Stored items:

-- ==== Sys2Proof/Machine/React.lean ====
section
/-! DEFINITION. Fault reactions: the six classes and what each does to an axis, from every state (R24 to R28, R113, R114, R130, R466). -/

namespace Sys2Proof.Machine

/-- The deceleration and jerk of a stop (R130): STOP and HOLD use the move's own, RAMP uses FAULT_DEC. -/
def State.stopLims (s : State) (n : Nat) (k : MoveKind) : Limits :=
  let x := s.axis n
  let own : Limits := { s.moveLims n with vmax := x.lims.vmax, dec := (if x.kind = .idle ∨ x.kind = .starve ∨ (s.gear n).phase ≠ .idle then (s.moveLims n).dec else x.lims.dec) }
  match k with
  | .ramp => { own with dec := a8 (s.rd (AXP_FAULT_DEC n)).toNat }
  | .quick => { own with dec := a8 (s.rd (AXP_QSTOP_DEC n)).toNat }
  | .starve => { own with dec := a8 (s.rd (AXP_STARVE_DEC n)).toNat }
  | _ => own

/-- The plan of a stop of kind `k` from the axis's present state; QUICK steps its acceleration (R123, R130). -/
def State.stopPlan (s : State) (n : Nat) (k : MoveKind) : State :=
  let c := s.cmdKin n s.dt
  let lm := s.stopLims n k
  let l := if k = .quick then quickPhases lm.dec c else stopPhases lm c
  (s.uncouple n).setPlan n k (openPlan s.dt c l 0) lm

/-- What ends when an axis leaves its motion: a running stream, a homing method (code 2), a waiting engage (R97, R136, R147). -/
def State.endMotion (s : State) (n : Nat) : State :=
  let k := (s.axis n).kind
  let s1 := if k = .stream ∨ k = .starve ∨ k = .resume then s.streamEnd n else s
  if k = .home then s1.homeFail n 2 else s1

/-- Remember the cause of a reaction (R642). -/
def State.addCause (s : State) (n : Nat) (c : Option FaultCause) : State :=
  match c with
  | none => s
  | some c => if c ∈ (s.axis n).causes then s else s.setAxis n { s.axis n with causes := c :: (s.axis n).causes }

/-- Record a fault in ERR_CAP of the AXL page: code STATE, naming LOOP_STAT (R25, R26, log 22). -/
def State.recordFault (s : State) (n : Nat) : State := s.err (axlPage n) .state 0x48

/-- The reaction in force. -/
def State.setReact (s : State) (n : Nat) (c : Option FaultClass) : State := s.setAxis n { s.axis n with react := c }

/-- The channel bound to the slot coasts or loses torque with it (R292, R326). -/
def State.boundLdc (s : State) (n : Nat) (f : Nat → State → State) : State :=
  match s.ldcOfSlot n with
  | none => s
  | some c => f c s

/-- Switching of the slot stops. -/
def State.pwmOff (s : State) (n : Nat) : State := s.setAxis n { s.axis n with pwm := false }

/-- Whether the axis is in motion, in the sense of R24. -/
def AxState.inMotion (st : AxState) : Bool :=
  match st with
  | .moving => true
  | .following => true
  | .stopping => true
  | _ => false

/-- HOLD on an axis (R24, R25). -/
def State.reactHold (s : State) (n : Nat) : State :=
  let s1 := (s.wrBit (AXL_LOOP_STAT n) 15 true).boundLdc n fun c s => s.ldcCoast c
  match (s.axis n).st with
  | .moving => ((((s1.endMotion n).stopPlan n .stop).setReact n (some .hold)).setAxState n .stopping)
  | .following => ((((s1.endMotion n).stopPlan n .stop).setReact n (some .hold)).setAxState n .stopping)
  | .stopping => s1.setReact n (some .hold)
  | .closed => s1.uncouple n
  | _ => s1

/-- RAMP or QUICK on an axis (R24, R25). -/
def State.reactStop (s : State) (n : Nat) (cls : FaultClass) : State :=
  let k : MoveKind := if cls = .quick then .quick else .ramp
  let s1 := s.boundLdc n fun c s => s.ldcCoast c
  if (s.axis n).st.inMotion then (((s1.endMotion n).stopPlan n k).setReact n (some cls)).setAxState n .stopping
  else
    let s2 := ((s1.uncouple n).setReact n (some cls)).setAxState n .fault
    if cls = .quick then s2.pwmOff n else s2

/-- TORQUE OFF on an axis: switching stops at once, the axis coasts and enters FAULT (R25). -/
def State.reactOff (s : State) (n : Nat) (cls : FaultClass) : State :=
  let c := s.cmdKin n s.dt
  let s1 := ((s.endMotion n).uncouple n).boundLdc n fun c s => s.ldcTorqueOff c
  (((s1.restAt n c.p).pwmOff n).setReact n (some cls)).setAxState n .fault

/-- The effect of a reaction on one axis, its groups left aside. -/
def State.reactOne (s : State) (n : Nat) (cls : FaultClass) : State :=
  match cls with
  | .note => s.recordFault n
  | .hold => s.reactHold n
  | .ramp => s.reactStop n .ramp
  | .quick => s.reactStop n .quick
  | .torqueOff => s.reactOff n .torqueOff
  | .safe => (s.reactOff n .safe).addCause n (some .safe)

/-- The strongest class governs: whether `cls` starts on an axis (R26). -/
def Axis.starts (x : Axis) (cls : FaultClass) : Bool :=
  match x.react with
  | none => true
  | some r => decide (r.num < cls.num)

/-- A reaction of class FLUSH_CFG.CLASS or stronger triggers a flush (R466). -/
def State.flushFault (s : State) (n : Nat) (cls : FaultClass) : State :=
  s.when (s.bit REC_FLUSH_CFG 11 && decide (s.fld REC_FLUSH_CFG 10 8 ≤ cls.num)) fun s => s.flushTrigger 3 (n + cls.num * 256)

/-- The reaction starts on slot `n`, without its groups and its slaves: recorded in OFF and where it is not the strongest (R24, R26); a mirrored slot's reaction is sent to the standby (R389). -/
def State.reactSlot (s : State) (n : Nat) (cls : FaultClass) (cause : Option FaultCause) : State :=
  let x := s.axis n
  if x.st = .off then s.recordFault n
  else
    let s1 := s.addCause n cause
    if cls = .note then s1.recordFault n
    else if !x.starts cls then (s1.recordFault n).when (cls == .hold) fun s => s.wrBit (AXL_LOOP_STAT n) 15 true
    else
      let s2 := (s1.reactOne n cls).flushFault n cls
      s2.when (s.role == 1 && s.mirrored n) fun st => st.xlkSend (.react n cls st.dt)

/-- The slots whose coupling in force has axis `m` as its master (R114). -/
def State.slavesOf (s : State) (m : Nat) : List Nat :=
  (List.range 64).filter fun n =>
    let g := s.gear n
    decide (g.phase ≠ .idle) && (g.law.msrc == 1 || g.law.msrc == 2) && g.law.minst == m

/-- Class of MASTER_LOST on slot `n` (R114, R115). -/
def State.mlostClass (s : State) (n : Nat) : FaultClass := classOf (s.fld (AXG_FAULT_CFG n) 2 0)

/-- The channels of `a` and `b` de-energise group `g`, and its slots receive SAFE; a device of a pair tells its peer, and both then need a safety reset (R25, R411, R428). `loss` gives MASTER_LOST to the slaves of a slot that reacts. -/
def State.stoWith (loss : State → Nat → FaultClass → State) (s : State) (g : Nat) (a b : Bool) (c : SafCause) : State :=
  let was := (s.group g).off
  let s1 := s.groupOffBy g a b c
  let s2 := s1.when (!was && s.bit XLK_XLK_CTL 1) fun st =>
    match st.slotsOf g with
    | [] => st
    | n :: _ => (st.setGroup g { st.group g with onlyDemands := false }).showGroups.xlkSend (.react n .safe st.dt)
  s2.each (s.slotsOf g) fun n st =>
    let starts := decide ((st.axis n).st ≠ .off) && (st.axis n).starts .safe
    let st1 := st.reactSlot n .safe (some .safe)
    if starts then loss st1 n .safe else st1

/-- The groups that a SAFE on slot `n` de-energises: its own, and those of the slots they hold, to a fixed point. -/
def State.safeGroups (s : State) (n : Nat) : List Nat :=
  let grow (l : List Nat) : List Nat := (List.range 4).filter fun g => l.contains g || l.any fun h => (s.slotsOf h).any fun m => s.groupHas g m
  grow (grow (grow (s.groupsOf n)))

/-- A reaction of QUICK or stronger of master `m` gives MASTER_LOST to its slaves, along the chain; with class SAFE it de-energises their groups as well (R25, R114, R411). The first argument bounds the chain. -/
def State.masterLostF : Nat → State → Nat → FaultClass → State
  | 0, s, _, _ => s
  | k + 1, s, m, cls =>
    if cls.num < 3 then s
    else
      s.each (s.slavesOf m) fun n st =>
        let c := st.mlostClass n
        let st1 := State.masterLostF k ((st.raise (axgPage n) 5).reactSlot n c none) n c
        if c = .safe then st1.each (st1.safeGroups n) fun g u => u.stoWith (State.masterLostF k) g true true .container else st1

/-- A chain has at most three links, and a group can pull in the masters of further chains: this bounds how far MASTER_LOST runs. -/
def lossDepth : Nat := 8

/-- The channels of `a` and `b` de-energise group `g`, with all that follows (R25, R114, R411). -/
def State.stoBy (s : State) (g : Nat) (a b : Bool) (c : SafCause) : State := s.stoWith (State.masterLostF lossDepth) g a b c

/-- Both safety channels de-energise group `g` (R411). -/
def State.safeGroup (s : State) (g : Nat) (c : SafCause) : State := s.stoBy g true true c

/-- A reaction on slot `n` with all its consequences (R25, R114, R411). -/
def State.react (s : State) (n : Nat) (cls : FaultClass) (cause : Option FaultCause) (sc : SafCause) : State :=
  let starts := decide ((s.axis n).st ≠ .off) && (s.axis n).starts cls
  -- the slaves are those of the coupling before the reaction
  let s1 := s.reactSlot n cls cause
  let s2 := if starts then State.masterLostF lossDepth s1 n cls else s1
  if cls = .safe then s2.each (s.safeGroups n) fun g st => st.safeGroup g sc else s2

/-- A detection that acts on slot `n`: on the standby of a pair it does not act on a mirrored slot (R391). -/
def State.fault (s : State) (n : Nat) (cls : FaultClass) (cause : Option FaultCause) : State :=
  if s.role = 2 ∧ s.mirrored n = true then
    (({ s with xlk := { s.xlk with standbyFault := true } } : State).raise xlkPage 7).fitFalls
  else s.react n cls cause .container

/-- A fault of another page acts on slot `n`: EXT_FLT and the reaction (R28, R479). -/
def State.faultFrom (s : State) (n : Nat) (cls : FaultClass) (cause : Option FaultCause) : State := (s.setExtFlt n).fault n cls cause

/-- A device-wide fault acts on every slot (R28). -/
def State.faultAll (s : State) (cls : FaultClass) (cause : Option FaultCause) : State :=
  (s.each (List.range 64) fun n s => s.faultFrom n cls cause).when (cls == .safe) fun st => st.fcoSafe

/-- The reaction of a local channel fault: on its bound slot, or on the standalone channel alone with its own flush trigger; a torque-off takes the channel itself to FAULT whatever its slot does (R296, R309, R466). -/
def State.ldcFault (s : State) (c : Nat) (cls : FaultClass) (cause : Option FaultCause) : State :=
  match s.slotOfLdc c with
  | some n => if cls = .note then s.fault n cls cause else (s.faultFrom n cls cause).when (decide (4 ≤ cls.num)) fun st => st.ldcTorqueOff c
  | none =>
    if cls.num < 4 then (if cls = .note then s else s.ldcCoast c)
    else (s.ldcTorqueOff c).flushFault (64 + c) cls

/-! ### Acknowledge (R642) -/

/-- Whether a cause of slot `n` still blocks an acknowledge (R642). -/
def State.causeActive (s : State) (n : Nat) (c : FaultCause) : Bool :=
  match c with
  | .frameLoss => !s.linkLive n
  | .stageTrip =>
    match s.linkOfSlot n with
    | none => false
    | some (k, b) => s.tripBits k b != 0
  | .stagePos => s.posWait n
  | .feedback =>
    match s.portOfSlot n with
    | none => false
    | some p => !s.bit (FBP_FB_STAT p) 3
  | .localProt =>
    match s.ldcOfSlot n with
    | none => false
    | some k => s.fld (GDV_FLT_STAT k) 5 0 != 0
  | .lpuBusy => !s.carried n
  | .safe => (s.groupsOf n).any fun g => (s.group g).off
  | .bridge => s.lost

/-- A cause of the axis blocks an acknowledge (R642). A safety reset that energises the slot's group removes the cause of a SAFE (R417). -/
def State.blocked (s : State) (n : Nat) : Bool := (s.axis n).causes.any fun c => s.causeActive n c

end Sys2Proof.Machine
end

• WHAT IS NEEDED
Look above for the line holding "MASTER_LOST runs. -/", then set down exactly that line and every line after it up to and including the line holding "def State.stoBy (s", with nothing else.

• EXERCISE ANSWER
/-- A chain has at most three links, and a group can pull in the masters of further chains: this bounds how far MASTER_LOST runs. -/
def lossDepth : Nat := 8

/-- The channels of `a` and `b` de-energise group `g`, with all that follows (R25, R114, R411). -/
def State.stoBy (s : State) (g : Nat) (a b : Bool) (c : SafCause) : State := s.stoWith (State.masterLostF lossDepth) g a b c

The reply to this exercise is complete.